It is early days yet of the twenty first century. And while we look forward with hope to human development and new fangled wonders that the future would bring, we also remain rooted to our pillar beliefs which have stood us in good stead. So what are these beliefs?
Pillar belief one: Capitalism remains the panacea for economic development. Capitalism fosters and aligns with Man’s inherent nature to create and innovate for his own benefit.It thus spawns and rewards entrepreneurs. As economic activity expands, so does work and jobs. We hold the belief that Capitalism leads to pulling up of the lower economic strata by the shoe laces. Through more employment and “trickle down” distribution of wealth.
Pillar belief two: Technology facilitates economic development through higher productivity and process efficiency. History has shown that while in the short term, technology may take over repetitive work and jobs, it ends up creating more jobs requiring different and higher competences.

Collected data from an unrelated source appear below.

/-! ### Pages and the verify engine -/

theorem joinVerify_calm (i : VerifyItem) (h : Calm q b s) : Calm q b (joinVerify i s) := modVerify_calm _ h
theorem leaveVerify_calm (i : VerifyItem) (h : Calm q b s) : Calm q b (leaveVerify i s) := modVerify_calm _ h

theorem startPass_calm (i : VerifyItem) (h : Calm q b s) : Calm q b (startPass i s) := by
  cases i
  · exact modPage_calm _ _ (fun p => .fields p _ _ _) h
  · exact setCatState_calm _ _ _ _ _ h

theorem startVerify_calm (h : Calm q b s) : Calm q b (startVerify s) := by
  unfold startVerify; split
  · exact startPass_calm _ (modVerify_calm _ h)
  · exact h

theorem freePage_calm (n : Nat) (p : Page) (h : Calm q b s) : Calm q b (freePage n p s) := by
  unfold freePage
  exact delPage_calm _ (foldl_calm _ (fun _ i h => delRec_calm i h) _
    (setFree_calm _ (finalDisposition_calm _ _ _ (leaveVerify_calm _ h))))

theorem pageEndCheck_calm (n : Nat) (h : Calm q b s) : Calm q b (pageEndCheck n s) := by
  unfold pageEndCheck; split
  · exact h
  · exact ite_calm (freePage_calm _ _ h) h

theorem pageEndOf_calm (n : Nat) (h : Calm q b s) : Calm q b (pageEndOf n s) := by
  unfold pageEndOf; split
  · exact h
  · exact ite_calm (pageEndCheck_calm _ h) h

theorem sweepPages_calm (h : Calm q b s) : Calm q b (sweepPages s) :=
  foldl_calm _ (fun _ p h => pageEndCheck_calm p h) _ h

theorem faultPage_calm (n : Nat) (w : SourceFault) (h : Calm q b s) : Calm q b (faultPage n w s) := by
  unfold faultPage; split
  · exact h
  · exact raise_calm _ (retractPage_calm _ _ _ (modPage_calm _ _ (fun p => .fields p _ _ _) h))

theorem pagePassEnd_calm (n : Nat) (c : U32) (h : Calm q b s) : Calm q b (pagePassEnd n c s) := by
  unfold pagePassEnd; split
  · exact h
  · dsimp only
    split
    · refine foldl_calm _ (fun s i h => ?_) _ (modPage_calm _ _ (fun p => .fields p _ _ _) (modPage_calm _ _ (fun p => .fields p _ _ _) h))
      split
      · exact ite_calm (place_calm _ h) h
      · exact h
    · exact faultPage_calm _ _ (modPage_calm _ _ (fun p => .fields p _ _ _) h)

theorem catalogPassFault_calm (n : LineId) (g : U16) (w : SourceFault) (c : Option U32) (h : Calm q b s) :
    Calm q b (catalogPassFault n g w c s) :=
  reexamine_calm _ (retractMany_calm _ _ _ (raise_calm _ (setCatState_calm _ _ _ _ _ h)))

theorem catalogPassEnd_calm (n : LineId) (g : U16) (c : U32) (h : Calm q b s) : Calm q b (catalogPassEnd n g c s) := by
  unfold catalogPassEnd; split
  · exact h
  · exact ite_calm (reexamine_calm _ (setCatState_calm _ _ _ _ _ h)) (catalogPassFault_calm _ _ _ _ h)

theorem passEnd_calm (p : List Byte) (h : Calm q b s) : Calm q b (passEnd p s) := by
  unfold passEnd; split
  · exact h
  · dsimp only
    have h1 := bumpCounter_calm .verifyPasses (modVerify_calm (fun v => { v with busy := none }) h)
    split
    · exact pageEndCheck_calm _ (pagePassEnd_calm _ _ h1)
    · exact sweepPages_calm (catalogPassEnd_calm _ _ _ h1)

theorem passReadError_calm (h : Calm q b s) : Calm q b (passReadError s) := by
  unfold passReadError; split
  · exact h
  · dsimp only
    have h1 := modVerify_calm (fun v => { v with busy := none }) h
    split
    · exact pageEndCheck_calm _ (faultPage_calm _ _ h1)
    · exact sweepPages_calm (catalogPassFault_calm _ _ _ _ h1)

theorem pageReadError_calm (n : Nat) (h : Calm q b s) : Calm q b (pageReadError n s) := by
  unfold pageReadError
  repeat' split
  all_goals first | exact h | exact pageEndCheck_calm _ (faultPage_calm _ _ h) | exact raise_calm _ h

theorem slotReadError_calm (n : LineId) (h : Calm q b s) : Calm q b (slotReadError n s) := by
  unfold slotReadError
  repeat' split
  · exact h
  · exact sweepPages_calm (reexamine_calm _ (retractMany_calm _ _ _ (changeoverCheck_calm _ (abortSlot_calm _
      (raise_calm _ (setCatState_calm _ _ _ _ _ h))))))
  · exact h

/-! ### Deadline firings -/

theorem lateEffects_calm (n : Nat) (h : Calm q b s) : Calm q b (lateEffects n s) := by
  unfold lateEffects
  repeat' split
  all_goals first
    | exact h
    | exact reexamine_calm _ h
    | exact reexamine_calm _ (moveInQueue_calm _ _ h)

theorem fireWarn_calm (n : Nat) (h : Calm q b s) : Calm q b (fireWarn n s) := by
  unfold fireWarn
  repeat' split
  · exact h
  · exact addDeadline_calm _ (raise_calm _ (lateEffects_calm _ (writeEntry_calm _ (modRec_calm _ _ h))))
  · exact addDeadline_calm _ (writeEntry_calm _ (modRec_calm _ _ h))
  · exact h

theorem placeFallback_calm (n : Nat) (h : Calm q b s) : Calm q b (placeFallback n s) := by
  unfold placeFallback
  repeat' split
  · exact h
  · exact joinQueue_calm _ _ (updateL_calm _ (modRec_calm _ _ h))
  · exact updateL_calm _ (modRec_calm _ _ h)
  · exact modRec_calm _ _ h

theorem writeCreation_calm (o n : Nat) (h : Calm q b s) : Calm q b (writeCreation o n s) := by
  unfold writeCreation; split
  · exact h
  · exact hostWrite_calm _ _ h

theorem pickIfQueued_calm (n : Nat) (h : Calm q b s) : Calm q b (pickIfQueued n s) := by
  unfold pickIfQueued; split
  · exact h
  · exact ite_calm (pick_calm _ h) h

theorem makeFallback_calm (o : Nat) (r : DestRec) (p : Page) (a : LineId) (h : Calm q b s) :
    Calm q b (makeFallback o r p a s) := by
  unfold makeFallback; split
  · exact h
  · dsimp only
    refine reexamine_calm _ (pickIfQueued_calm _ (bumpCounter_calm _ (monitor_calm _ (writeCreation_calm _ _ ?_))))
    refine ite_calm (placeFallback_calm _ ?_) ?_ <;>
      exact addDeadline_calm _ (modRec_calm _ _ (modPage_calm _ _
        (fun _ => ⟨rfl, rfl, rfl, rfl, rfl, rfl, rfl, rfl, rfl, rfl, List.prefix_append _ _⟩) (putRec_calm _ _ (setFree_calm _ h))))

theorem askFallback_calm (o : Nat) (h : Calm q b s) : Calm q b (askFallback o s) := by
  unfold askFallback
  repeat' split
  · exact h
  · exact h
  · exact makeFallback_calm _ _ _ _ h
  · exact bumpCounter_calm _ (writeEntry_calm _ (modRec_calm _ _ h))

theorem fireMiss_calm (n : Nat) (h : Calm q b s) : Calm q b (fireMiss n s) := by
  unfold fireMiss; split
  · exact h
  · dsimp only
    have h1 := raise_calm .missed (writeEntry_calm n (modRec_calm n (fun q => { q with missed := true }) h))
    repeat' split
    · exact h1
    · exact retractAlone_calm _ _ _ h1
    · exact askFallback_calm _ (retractAlone_calm _ _ _ h1)
    · exact writeEntry_calm _ (modRec_calm _ _ h)
    · exact h

theorem fireEntry_calm (d : DeadlineEntry) (h : Calm q b s) : Calm q b (fireEntry d s) := by
  unfold fireEntry; split
  · exact fireWarn_calm _ h
  · exact pageEndOf_calm _ (fireMiss_calm _ h)
  · exact releaseCheck_calm _ h

theorem fireHead_calm (h : Calm q b s) : Calm q b (fireHead s) := by
  unfold fireHead; split
  · exact h
  · rename_i d ds heq
    refine ite_calm (fireEntry_calm _ (h.step (.deadlines ds fun k => ?_))) h
    rw [heq] at k
    exact (List.pairwise_cons.1 k).2

theorem fireRun_calm (f : State → State) (hf : ∀ s, Calm q b s → Calm q b (f s)) (k : Nat) (h : Calm q b s) :
    Calm q b (fireRun f k s) := by
  induction k generalizing s with
  | zero => exact h
  | succ k ih => exact ite_calm (ih (hf _ (fireHead_calm h))) h

theorem fireDue_calm (f : State → State) (hf : ∀ s, Calm q b s → Calm q b (f s)) (h : Calm q b s) :
    Calm q b (fireDue f s) := fireRun_calm f hf _ h

/-- A run within a take. -/
theorem fireDue_id_calm (h : Calm q b s) : Calm q b (fireDue id s) := fireDue_calm id (fun _ h => h) h

/-- A run outside a take. -/
theorem fireDue_start_calm (h : Calm q b s) : Calm q b (fireDue startVerify s) :=
  fireDue_calm startVerify (fun _ h => startVerify_calm h) h

/-! ### Lines, queries and roll calls -/

theorem settleLine_calm (old : Line) (n : LineId) (h : Calm false b s) : Calm false b (settleLine old n s) := by
  unfold settleLine
  dsimp only
  have h1 := modLine_calm n (fun k : Line => { k with
    requery := requeryAfter (s.isUp (s.line n).cfg.link) old (s.line n)
    changeCount := if old.differs (s.line n) then satInc k.changeCount else k.changeCount }) (fun _ => .plain rfl rfl) h
  exact ite_calm (writeLineMirror_calm n h1) h1

theorem changeLine_calm (n : LineId) (f : Line → Line) (hf : ∀ k, LineKeeps false k (f k)) (h : Calm false b s) :
    Calm false b (changeLine n f s) := settleLine_calm _ n (modLine_calm n f hf h)

theorem raiseIfChanged_calm (old : Line) (n : LineId) (h : Calm false b s) : Calm false b (raiseIfChanged old n s) :=
  ite_calm (raise_calm _ h) h

theorem raiseIfAnyChanged_calm (old : State) (h : Calm false b s) : Calm false b (raiseIfAnyChanged old s) :=
  ite_calm (raise_calm _ h) h

theorem setLineState_calm (n : LineId) (st : LineState) (h : Calm false b s) : Calm false b (setLineState n st s) :=
  raiseIfChanged_calm _ n (changeLine_calm n _ (fun _ => .plain rfl rfl) h)

theorem pickIfReady_calm (old : Line) (n : LineId) (h : Calm q b s) : Calm q b (pickIfReady old n s) :=
  ite_calm (pick_calm _ h) h

theorem enterLineState_calm (p : LineId × LineState) (h : Calm false b s) : Calm false b (enterLineState s p) :=
  pickIfReady_calm _ _ (changeLine_calm p.1 (fun k => { k with state := p.2 }) (fun _ => .plain rfl rfl) h)

theorem setLineStates_calm (ns : List (LineId × LineState)) (h : Calm false b s) : Calm false b (setLineStates ns s) :=
  raiseIfAnyChanged_calm _ (foldl_calm _ (fun _ p h => enterLineState_calm p h) _ h)

theorem finishOrders_calm (d : PollDetail) (as : List U64) (h : Calm false b s) : Calm false b (finishOrders d as s) :=
  foldl_calm _ (fun _ _ h => finalDisposition_calm _ _ _ h) _ h

theorem releaseHold_calm (o : HeldOrder) (h : Calm false b s) : Calm false b (releaseHold o s) := by
  unfold releaseHold
  refine modOrder_calm _ (fun q => ⟨?_, BitVec.and_self, le_rfl⟩) (fun _ => rfl) h
  unfold OrderUnit.core
  cases q.held with
  | none => rfl
  | some x =>
    simp only [Option.map_some]
    split <;> rfl

theorem sendQuery_calm (n : LineId) (as : List U64) (h : Calm false b s) : Calm false b (sendQuery n as s) :=
  offer_calm _ _ (modLine_calm n _ (fun _ => .plain rfl rfl) h)

theorem askQuery_calm (n : LineId) (h : Calm false b s) : Calm false b (askQuery n s) := ite_calm (sendQuery_calm _ _ h) h

theorem clearQuery_calm (n : LineId) (h : Calm false b s) : Calm false b (clearQuery n s) :=
  releaseHold_calm _ (dropControl_calm _ (modLine_calm n _ (fun _ => .plain rfl rfl) h))

theorem endQuery_calm (n : LineId) (h : Calm false b s) : Calm false b (endQuery n s) :=
  ite_calm (finishOrders_calm _ _ (clearQuery_calm n h)) h

theorem queryTimeout_calm (n : LineId) (h : Calm false b s) : Calm false b (queryTimeout n s) := by
  unfold queryTimeout
  dsimp only
  repeat' split
  · exact h
  · exact finishOrders_calm _ _ (raiseIfChanged_calm _ _ (modLine_calm n _ (fun _ => .plain rfl rfl)
      (changeLine_calm n _ (fun _ => .plain rfl rfl) (clearQuery_calm n h))))
  · exact h

theorem requeryTimeout_calm (n : LineId) (h : Calm false b s) : Calm false b (requeryTimeout n s) :=
  ite_calm (ite_calm (askQuery_calm n h) (modLine_calm n _ (fun _ => .plain rfl rfl) h)) h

Though mutually exclusive, both Capitalism and Technology collaborated towards job and wealth creations throughout human society. Until yesterday………..
So what has changed? For the first time in history, technology has evolved to a self sustaining state where it now is able to create wealth without creating jobs. At a subterranean level, technology is clicking and whirring away as it takes care of vast tracts of economic activity 24X7. So today, wealth creation may no longer be an issue but wealth distribution sure is.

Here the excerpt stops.